In Review: Jehnny Beth - TO LOVE IS TO LIVE

The ex-Savages singer-songwriter leaves the electric guitar on the stand for a solo album of technical, lyrical and emotional depth.
Posted: 24 June 2020 Words: Miles Ellingham

Reportedly, back in 2016, Savages frontwoman, Camille Berthomier (better known by her stage name, Jehnny Beth), was unsure as to whether venturing a solo album would prove a good idea.  And who could blame her? Savages had built up some serious traction: with two consecutive albums nominated for Mercury Prizes – the latest of which, Adore Lifedescribed ironically by The Guardian’s Alex Petridis as “a group in it for the long haul.” Well, despite Petridis’ advice, Beth’s long-held ambitions for a solo project were teetering on the edge of actualisation. But it wasn’t until David Bowie’s Blackstar came out, followed two days later by his death, that those long-held ambitions finally spilled over.   

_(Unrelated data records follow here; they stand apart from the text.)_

-- ==== Sys2Proof/Laws/Reformat.lean ====
section
/-! SUPPORT. REFORMAT as a whole (R810, R880): what a run that succeeds has passed, the palette and the transparent index
it returns, and how the first bad pixel in row-major order ends a loop (R1021). -/

namespace Sys2Proof.Machine

/-- A REFORMAT that succeeds has passed every check, and commits what its routine returned. -/
theorem reformat_cases {s w : State} {n : Nat} (h : reformat s n = .ok w) :
    ∃ f g out, SourceLegal s f ∧ PixFmt.ofCode n = some g ∧ DestinationLegal s g ∧ routeTable f g ≠ .unsupported ∧
      runRoute s f g (routeTable f g) = .ok out ∧ w = commit s g out := by
  unfold reformat at h
  split at h
  · cases h
  · rename_i f g r hc
    obtain ⟨h1, rfl, h3, h4, h5⟩ := reformatChecks_ok_iff.1 hc
    split at h
    · cases h
    · rename_i out ho
      cases h
      exact ⟨f, g, out, h4, h1, h5, h3, ho, rfl⟩

theorem Config.one_le_capacity {c : Config} (h : c.valid = true) : 1 ≤ c.nodeCapacity := by
  unfold Config.valid at h
  simp at h
  omega

/-- The length of the palette a routine returns, and the transparent index (R880, R882). -/
theorem runRoute_palette {s : State} {f g : PixFmt} {out : Converted} (hv : s.cfg.valid = true) (hs : SourceLegal s f)
    (hd : DestinationLegal s g) (ho : runRoute s f g (routeTable f g) = .ok out) :
    (routeTable f g = .clone → out.pal.length = srcPalLen s) ∧
    (routeTable f g = .repack → out.pal.length = srcPalLen s ∧ (g = .indexed1 → srcPalLen s = 2)) ∧
    (routeTable f g = .expand → out.pal.length = 0) ∧ (routeTable f g = .convert → out.pal.length = 0) ∧
    (routeTable f g = .quantize → 1 ≤ out.pal.length ∧ out.pal.length ≤ 2 ^ g.bpp) ∧
    out.transp = (if f = g ∨ (f.isIndexed = true ∧ g.isIndexed = true) then s.src.transp else noTransparent) := by
  have hcap : 1 ≤ s.cfg.nodeCapacity := Config.one_le_capacity hv
  cases hr : routeTable f g <;> rw [hr] at ho <;> simp only [runRoute] at ho
  · cases ho
    refine ⟨fun _ => by simp [srcPalList], by simp, by simp, by simp, by simp, ?_⟩
    rw [if_pos]
    left
    revert hr
    cases f <;> cases g <;> simp [routeTable]
  · unfold repack at ho
    split at ho
    · cases ho
    · rename_i h1
      split at ho
      · cases ho
      · cases ho
        refine ⟨by simp, fun _ => ⟨by simp [srcPalList], ?_⟩, by simp, by simp, by simp, ?_⟩
        · intro e
          by_contra h2
          exact h1 ⟨e, h2⟩
        · rw [if_pos]
          right
          revert hr
          cases f <;> cases g <;> simp [routeTable, PixFmt.isIndexed]
  · unfold expand at ho
    split at ho
    · cases ho
    · cases ho
      refine ⟨by simp, by simp, fun _ => rfl, by simp, by simp, ?_⟩
      rw [if_neg]
      revert hr
      cases f <;> cases g <;> simp [routeTable, PixFmt.isIndexed]
  · unfold convertTrue at ho
    split at ho
    · cases ho
    · cases ho
      refine ⟨by simp, by simp, by simp, fun _ => rfl, by simp, ?_⟩
      rw [if_neg]
      revert hr
      cases f <;> cases g <;> simp [routeTable, PixFmt.isIndexed]
  · have h8 : 8 ≤ 2 ^ g.bpp := by
      revert hr
      cases f <;> cases g <;> simp [routeTable, PixFmt.bpp]
    rcases build_spec hs hcap with hb | ⟨T, hT, t1, t2, t3, t4⟩
    · unfold quantize at ho
      rw [hb] at ho
      cases ho
    · obtain ⟨frozen, pal, m, k1, k2, k3⟩ := quantize_spec hs hd hcap h8 hT
      rw [k2] at ho
      cases ho
      rcases Octree.createPalette_spec (m := 2 ^ g.bpp) t1 t2 with ⟨t', pal', e, b1, b2, b3, b4, b5, b6, b7, b8⟩ | ⟨_, e⟩
      · rw [e] at k1
        cases k1
        refine ⟨by simp, by simp, by simp, by simp, fun _ => ⟨?_, b4⟩, ?_⟩
        · obtain ⟨d, hd'⟩ := Option.isSome_iff_exists.1 (b7 _ (t4 0 0 hs.width hs.height))
          obtain ⟨i, i1, -⟩ := b8 _ _ hd'
          show 1 ≤ pal.length
          omega
        · rw [if_neg]
          revert hr
          cases f <;> cases g <;> simp [routeTable, PixFmt.isIndexed]
      · omega
  · cases ho

/-- The palette a routine returns is legal for the target and fits DST_PAL_LEN (R820, R880). -/
theorem runRoute_palette_legal {s : State} {f g : PixFmt} {out : Converted} (hv : s.cfg.valid = true)
    (hs : SourceLegal s f) (hd : DestinationLegal s g) (hr : routeTable f g ≠ .unsupported)
    (ho : runRoute s f g (routeTable f g) = .ok out) :
    out.pal.length ≤ 256 ∧ (g.isIndexed = true → 1 ≤ out.pal.length) ∧ (g = .indexed1 → out.pal.length = 2) ∧
      (g.isIndexed = false → out.pal.length = 0) := by
  obtain ⟨p1, p2, p3, p4, p5, -⟩ := runRoute_palette hv hs hd ho
  have s1 := hs.palette
  have s2 := hs.palette1
  have s3 := hs.noPalette
  clear ho hs hd
  cases f <;> cases g <;> simp_all [routeTable, PixFmt.isIndexed, PixFmt.bpp]
  all_goals omega

/-- Pass 1 is the building of an octree from the source's colours in row-major order (R870, R872). -/
theorem buildPixels_eq {s : State} {f : PixFmt} (hs : SourceLegal s f) (ps : List (Nat × Nat)) (T : Octree) :
    forPixels (buildPixel s f) ps T =
      Octree.build s.cfg.nodeCapacity ((ps.map fun p => sourceColour s f p.1 p.2).map .add) T := by
  induction ps generalizing T with
  | nil => rfl
  | cons p ps ih =>
    obtain ⟨x, y⟩ := p
    simp only [forPixels, List.map_cons, Octree.build, buildPixel_eq hs]
    cases T.addColour s.cfg.nodeCapacity (sourceColour s f x y) with
    | error e => rfl
    | ok T' => exact ih T'

/-- The pixels before (x, y) in row-major order come first. -/
theorem rowMajor_split {w h x y : Nat} (hx : x < w) (hy : y < h) :
    ∃ pre post, rowMajor w h = pre ++ (x, y) :: post ∧ ∀ p ∈ pre, p.1 < w ∧ p.2 < h ∧ Before p.1 p.2 x y := by
  have hrow : ∀ a b, List.range (a + b) = List.range a ++ (List.range b).map (a + ·) := fun a b => List.range_add
  refine ⟨(List.range y).flatMap (fun v => (List.range w).map fun u => (u, v)) ++ (List.range x).map (fun u => (u, y)),
    (List.range (w - x - 1)).map (fun u => (x + (1 + u), y)) ++
      (List.range (h - y - 1)).flatMap (fun v => (List.range w).map fun u => (u, y + (1 + v))), ?_, ?_⟩
  · have e1 : h = y + (1 + (h - y - 1)) := by omega
    have e2 : w = x + (1 + (w - x - 1)) := by omega
    conv_lhs => rw [rowMajor, e1, hrow, hrow 1, List.flatMap_append, List.map_append, List.flatMap_append]
    have e3 : (List.range w).map (fun u => (u, y)) =
        (List.range x).map (fun u => (u, y)) ++ (x, y) :: (List.range (w - x - 1)).map (fun u => (x + (1 + u), y)) := by
      conv_lhs => rw [e2, hrow, hrow 1, List.map_append, List.map_append]
      simp [List.map_map, Function.comp_def, List.range_succ]
    simp only [List.range_one, List.map_cons, List.map_nil, List.flatMap_cons, List.flatMap_nil, List.append_nil,
      Nat.add_zero]
    rw [e3]
    simp [List.flatMap_map, Nat.add_assoc]
  · intro p hp
    rcases List.mem_append.1 hp with hp | hp
    · obtain ⟨v, hv, hp⟩ := List.mem_flatMap.1 hp
      obtain ⟨u, hu, rfl⟩ := List.mem_map.1 hp
      have hv := List.mem_range.1 hv
      have hu := List.mem_range.1 hu
      exact ⟨hu, Nat.lt_trans hv hy, .inl hv⟩
    · obtain ⟨u, hu, rfl⟩ := List.mem_map.1 hp
      have hu := List.mem_range.1 hu
      exact ⟨Nat.lt_trans hu hx, hy, .inr ⟨rfl, hu⟩⟩

/-- A loop whose body fails at (x, y), and at no pixel before it, ends with that error (R1021). -/
theorem forPixels_error {σ : Type} {body : σ → Nat → Nat → Except CmdError σ} {w h x y : Nat} {a : σ} {e : CmdError}
    (P : σ → Prop) (h0 : P a) (hx : x < w) (hy : y < h)
    (hstep : ∀ b u v, P b → u < w → v < h → Before u v x y → ∃ b', body b u v = .ok b' ∧ P b')
    (herr : ∀ b, P b → body b x y = .error e) : forPixels body (rowMajor w h) a = .error e := by
  obtain ⟨pre, post, hsplit, hpre⟩ := rowMajor_split hx hy
  rw [hsplit, forPixels_append]
  obtain ⟨b, hb, hP⟩ := forPixels_induct (body := body) (ps := pre) (a := a) (fun _ b => P b) h0 (by
    intro done u v rest b e hb
    obtain ⟨k1, k2, k3⟩ := hpre (u, v) (by rw [e]; simp)
    exact hstep b u v hb k1 k2 k3)
  rw [hb]
  simp only [forPixels, herr b hP]

/-- The cleared destination agrees with FMEM outside the destination buffer. -/
theorem fillZero_out {s : State} {g : PixFmt} {c : Nat} (hc : ¬ InRange (dstBase s) (dstLen s g) c) :
    Memory.get? (fillZero s g s.fmem) c = Memory.get? s.fmem c := by
  rw [fillZero, get?_zeroBytes]
  exact if_neg hc

/-- A pixel write stays in the destination buffer. -/
theorem writeDst_out {s : State} {g : PixFmt} (m : List Host.Cell) {u v c : Nat} (r : Raw) (hu : u < srcW s)
    (hv : v < srcH s) (hc : ¬ InRange (dstBase s) (dstLen s g) c) :
    Memory.get? (writeDst s g m u v r) c = Memory.get? m c := by
  have h1 := base_le_pixelAddr g (dstBase s) (stride g (srcW s)) u v
  have h2 := pixelAddr_le (f := g) (base := dstBase s) hu hv
  unfold InRange dstLen at hc
  apply get?_writeRaw_out
  omega

/-- REFORMAT on legal frames reports the error of its routine. -/
theorem reformat_routine_error {s : State} {f g : PixFmt} {e : CmdError} (hs : SourceLegal s f)
    (hd : DestinationLegal s g) (hr : routeTable f g ≠ .unsupported)
    (he : runRoute s f g (routeTable f g) = .error e) : reformat s g.code = .error e := by
  unfold reformat
  rw [reformatChecks_ok_iff.2 ⟨PixFmt.ofCode_code g, rfl, hr, hs, hd⟩]
  simp only [he]

end Sys2Proof.Machine
end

Reportedly, Beth stayed up all night listening to Bowie’s musical apotheosis, and, like so many of us, became deeply moved and inspired. The vision of a man as the sum-total of his component parts, transcending even death by virtue of his work, conceptualised Beth’s new album, and indeed, TO LOVE IS TO LIVE, is a thing with deep artistic veracity. 

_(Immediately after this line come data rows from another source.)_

/-- Settles O4: each word is OPCODE + 256 FMT of its command, so `decode_encode` reads it back. -/
theorem opcodeMapWords : Obligations.OpcodeMapWords :=
  ⟨decode_encode (i := .nop) rfl, decode_encode (i := .reformat 2) rfl, decode_encode (i := .reformat 5) rfl,
    decode_encode (i := .getpixel) rfl, decode_encode (i := .setpixel) rfl, decode_encode (i := .palMatch) rfl,
    decode_encode (i := .pack 4) rfl, decode_encode (i := .unpack 3) rfl, decode_encode (i := .stride 1) rfl,
    decode_encode (i := .octReset) rfl, decode_encode (i := .octAdd) rfl, decode_encode (i := .octReduce) rfl,
    decode_encode (i := .octPalette) rfl, decode_encode (i := .octIndex) rfl⟩

end Sys2Proof
end

section
/-! PROOFS. Completion (R403, R410): every command ends in every state, and the command in flight ends once the inputs
are used up. -/

namespace Sys2Proof.Machine

/-! ### Every command completes (R410) -/

/-- Each command's rule ends in the `complete` of R410. -/
theorem exec_eq_complete (i : Instr) (s : State) : ∃ r, exec i s = complete s r := by
  cases i
  case nop => exact ⟨.ok s, rfl⟩
  case octReset => exact ⟨.ok (setOct .empty s), rfl⟩
  all_goals exact ⟨_, rfl⟩

theorem exec_completes (i : Instr) (s : State) : ∃ t, exec i s = .next t := by
  obtain ⟨r, hr⟩ := exec_eq_complete i s
  cases r with
  | error e => exact ⟨takeError e s, hr⟩
  | ok w => exact ⟨finish w, hr⟩

theorem completeWord_of_decode_ok {w : Word} {i : Instr} (h : decode w = .ok i) (s : State) :
    completeWord w s = exec i s := by
  simp [completeWord, h]

theorem completeWord_completes (w : Word) (s : State) : ∃ t, completeWord w s = .next t := by
  cases h : decode w with
  | error e => exact ⟨_, completeWord_of_decode_error h s⟩
  | ok i => exact completeWord_of_decode_ok h s ▸ exec_completes i s

/-- Whatever the word, its completion is the error entry on the old state or normal completion of a working copy. -/
theorem completeWord_end {w : Word} {s t : State} (h : completeWord w s = .next t) :
    (∃ e, t = takeError e s) ∨ ∃ u, t = finish u := by
  obtain ⟨i, -, hi⟩ | rfl := completeWord_cases h
  · exact (exec_cases hi).imp_right fun ⟨u, _, hu⟩ => ⟨u, hu⟩
  · exact .inl ⟨_, rfl⟩

theorem CmdError.subcode_of_code_ne {e : CmdError} (h : e.code ≠ .invalidArgument) : e.subcode = 0 := by
  cases e with
  | invalidArgument sub => exact absurd rfl h
  | _ => rfl

/-- Settles O7: the error entry and normal completion both end the command, and only INVALID_ARGUMENT has a subcode. -/
theorem everyCommandCompletes : Obligations.EveryCommandCompletes := by
  intro w s
  obtain ⟨t, ht⟩ := completeWord_completes w s
  refine ⟨t, ht, ?_⟩
  obtain ⟨e, rfl⟩ | ⟨u, rfl⟩ := completeWord_end ht
  · exact ⟨rfl, rfl, CmdError.subcode_of_code_ne⟩
  · exact ⟨rfl, rfl, fun _ => rfl⟩

/-! ### The engine's turn (R400, R401) -/

theorem engineTurn_of_inflight {s : State} {w : Word} (hr : s.rstN = true) (hw : s.inflight = some w) :
    engineTurn s = completeWord w s := by
  simp [engineTurn, hr, hw]

/-- Out of reset the engine's turn leaves nothing in flight, and `rst_n` and the inputs as they were. -/
theorem engineTurn_ends {s : State} (hr : s.rstN = true) :
    ∃ t, engineTurn s = .next t ∧ t.inflight = none ∧ t.rstN = true ∧ t.inputs = s.inputs := by
  cases hw : s.inflight with
  | none => exact ⟨s, by simp [engineTurn, hr, hw], hw, hr, rfl⟩
  | some w =>
    obtain ⟨t, ht, hidle, -, -⟩ := everyCommandCompletes w s
    have kept := commandsKeepTheirInputs w s t ht
    exact ⟨t, (engineTurn_of_inflight hr hw).trans ht, hidle, kept.rstN.trans hr, kept.inputs⟩

/-! ### Steps out of reset (R200, R1100) -/

/-- A write to a register, the soft reset of CTRL among them, reaches neither `rst_n` nor the inputs. -/
theorem writeReg_keeps_agents (v : Word) (s : State) (r : Reg) :
    (writeReg v s r).rstN = s.rstN ∧ (writeReg v s r).inputs = s.inputs := by
  cases r with
  | ctrl =>
    unfold writeReg
    cases v.getLsbD 0 <;> exact ⟨rfl, rfl⟩
  | _ => exact ⟨rfl, rfl⟩

theorem writeTarget_keeps_agents (n : BusSize) (v : Word) (s : State) (x : Target) :
    (writeTarget n v s x).rstN = s.rstN ∧ (writeTarget n v s x).inputs = s.inputs := by
  cases x with
  | reg r => exact writeReg_keeps_agents v s r
  | _ => exact ⟨rfl, rfl⟩

theorem writeAccess_keeps_agents (n : BusSize) (v : Word) (s : State) (x : Target) :
    (writeAccess n v s x).rstN = s.rstN ∧ (writeAccess n v s x).inputs = s.inputs := by
  unfold writeAccess
  cases x.writeKind with
  | ignored => exact ⟨rfl, rfl⟩
  | always => exact writeTarget_keeps_agents n v s x
  | stored =>
    cases busy s with
    | true => exact ⟨rfl, rfl⟩
    | false => exact writeTarget_keeps_agents n v s x

theorem hostWrite_keeps_agents (s : State) (a : Word) (n : BusSize) (v : Word) :
    (hostWrite s a n v).1.rstN = s.rstN ∧ (hostWrite s a n v).1.inputs = s.inputs := by
  cases h : access s.cfg a.toNat n with
  | none => simp [hostWrite_of_access_none h]
  | some x => simpa only [hostWrite_of_access h] using writeAccess_keeps_agents n v s x

/-- Out of reset every input but the falling edge of `rst_n` acts, and the block stays out of reset. -/
theorem perform_of_ne_resetAssert {s : State} {i : Input} (hr : s.rstN = true) (hi : i ≠ .resetAssert) :
    ∃ t, perform s i = .next t ∧ t.rstN = true ∧ t.inputs = s.inputs := by
  cases i with
  | read a n => exact ⟨_, hostTransaction_of_rstN hr _, hr, rfl⟩
  | write a n v =>
    obtain ⟨hrst, hin⟩ := hostWrite_keeps_agents s a n v
    exact ⟨_, hostTransaction_of_rstN hr _, hrst.trans hr, hin⟩
  | engine =>
    obtain ⟨t, ht, -, hrt, hit⟩ := engineTurn_ends hr
    exact ⟨t, ht, hrt, hit⟩
  | resetAssert => exact absurd rfl hi
  | resetRelease => exact ⟨s, by simp [perform, releaseReset, hr], hr, rfl⟩

theorem step_of_headD_engine {s : State} (h : s.inputs.headD .engine = .engine) :
    step s = engineTurn (nextTurn s.inputs.tail s) := by
  simp only [step, nextInput, h]
  rfl

theorem run_succ_of_step {k : Nat} {s t : State} (h : step s = .next t) :
    Host.Core.run Sys2Proof.core (k + 1) s = Host.Core.run Sys2Proof.core k t := by
  have hc : Sys2Proof.core.step s = .next t := h
  simp [Host.Core.run, hc]

/-- Settles O60: each step takes one input, and the step after the last is the engine's turn (log 5). -/
theorem completionIsGuaranteed : Obligations.CompletionIsGuaranteed := by
  intro s hr hin
  suffices ∃ t, Host.Core.run Sys2Proof.core (s.inputs.length + 1) s = .next t ∧ t.inflight = none by
    obtain ⟨t, ht, hidle⟩ := this
    exact ⟨_, t, le_rfl, ht, hidle⟩
  induction h : s.inputs generalizing s with
  | nil =>
    obtain ⟨t, ht, hidle, -, -⟩ := engineTurn_ends (s := nextTurn s.inputs.tail s) hr
    have hstep : step s = .next t := (step_of_headD_engine (by rw [h]; rfl)).trans ht
    exact ⟨t, run_succ_of_step hstep, hidle⟩
  | cons i rest ih =>
    rw [h, List.mem_cons, not_or] at hin
    obtain ⟨hi, hrest⟩ := hin
    obtain ⟨t, ht, hrt, hit⟩ := perform_of_ne_resetAssert (s := nextTurn rest s) hr (Ne.symm hi)
    have hit : t.inputs = rest := hit
    obtain ⟨u, hu, hidle⟩ := ih t hrt (hit ▸ hrest) hit
    exact ⟨u, (run_succ_of_step ((step_of_inputs h).trans ht)).trans hu, hidle⟩

/-! ### The step of a command (R170, R410) -/

/-- A table row's word decodes to what its four bytes decode to. -/
theorem decode_of_decodeTableWord {nbits w : Nat} {i : Instr} (h : decodeTableWord nbits w = some i) :
    decode (tableWord nbits w) = .ok i := by
  cases hd : decode (tableWord nbits w) with
  | error e => simp [decodeTableWord, decodeBytes, wordBytes, append_extract32, hd] at h
  | ok j => simpa [decodeTableWord, decodeBytes, wordBytes, append_extract32, hd] using h

theorem step_of_inflight {s : State} {w : Word} {i : Instr} (hr : s.rstN = true) (hw : s.inflight = some w)
    (he : s.inputs.headD .engine = .engine) (hd : decode w = .ok i) :
    step s = exec i (nextTurn s.inputs.tail s) := by
  rw [step_of_headD_engine he, engineTurn_of_inflight (s := nextTurn s.inputs.tail s) hr hw,
    completeWord_of_decode_ok hd]

/-- Settles O5: the engine's turn completes the word in flight, and `withFetchWord` puts that turn first. -/
theorem stepRunsDecodedCommand : Obligations.StepRunsDecodedCommand :=
  ⟨fun _ _ _ hr hw he hd => step_of_inflight hr hw he hd,
    fun s nbits w _ h => step_of_inflight (s := s.withFetchWord nbits w) rfl rfl rfl (decode_of_decodeTableWord h)⟩

end Sys2Proof.Machine
end

section
/-! PROOFS. The host and the command in flight (R402, R404, R420): acceptance in an idle block, accesses while BUSY, and
NOP. -/

namespace Sys2Proof.Machine

/-! ### Accesses while BUSY (R404) -/

theorem hostWrite_ignored {s : State} {a : Word} {n : BusSize} {x : Target} (h : access s.cfg a.toNat n = some x)
    (hk : x.writeKind = .ignored) (v : Word) : hostWrite s a n v = (s, .ok) := by
  simp [hostWrite_of_access h, writeAccess, hk]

Upon first listen, you immediately notice the tonal and instrumental shift from earlier Savages work. The ‘barbed-wire’ guitar licks are echoes of themselves; present, but only as tributaries to the mainline vein of effervescent basslines, ghostly jazz samples and synthesisers. There’s a playfulness there too, reminiscent of fellow Parisian avant-garde treasure Lizzy Mercier Descloux, or a mid-career PJ Harvey. The album’s dark in its prevailing approach, but isn’t afraid to break out of the shadowy crevice it so knowingly occupies. ‘Heroine’, for example, a pun on both the drug and Beth’s perceived role in society, spins with all the bass quickness and bounce of newfound delirium – countermanded by the irony of someone shrieking at you the words “all I want is to be the woman you never see!” Furthermore, on other such tracks, even as the darkness and anger builds, it’s broken up, stopped in its tracks by a host of desultory codas and middle-eights, stumbling blindly out of a hurricane and into the eye of birdsong-infused, disorienting calm. 

TO LOVE IS TO LIVE doesn’t hold back from excessive, outward displays of force but neither is it afraid to bare its soul. It’s the see-sawing between these two poles – by no means mutually exclusive – that makes the album so exciting. Second track, ‘Innocence’ leaves the listener feeling shaken and assaulted; the track, with its Grime-esque drum loop, pushes the listener up against the wall and snarls, “I don't ask you anything/ I never talk to you/ So don't ask me anything…”  Meanwhile, later in the album, Cillian Murphy – complete with lilting Douglas cadence – is brought in to read a poem, voicing the album’s soft-spoken discontent as a synth track builds slowly, like a gathering storm, faraway, “Wars come, and money flows/ Everybody loses Including me /Including you/ And I am left with feelings of hatred and violence/ Tell me who am I now?”  

“I think change is scary…” mused Beth in a recent interview, and indeed she’s right; TO LOVE IS TO LIVE is scary too, but in the very best way. Unlike Savages with their rusty post-punk un-restraint, Beth’s solo album knows when to take a step back, how to develop an idea both lyrically and musically. Though it feels chaotic in places, the project proposes an as-yet-undiscovered dream of Nosferatu-chic: unafraid to grit its teeth, unafraid to speak sincerely. 

TO LOVE IS TO LIVE is out now via 20L07 Music.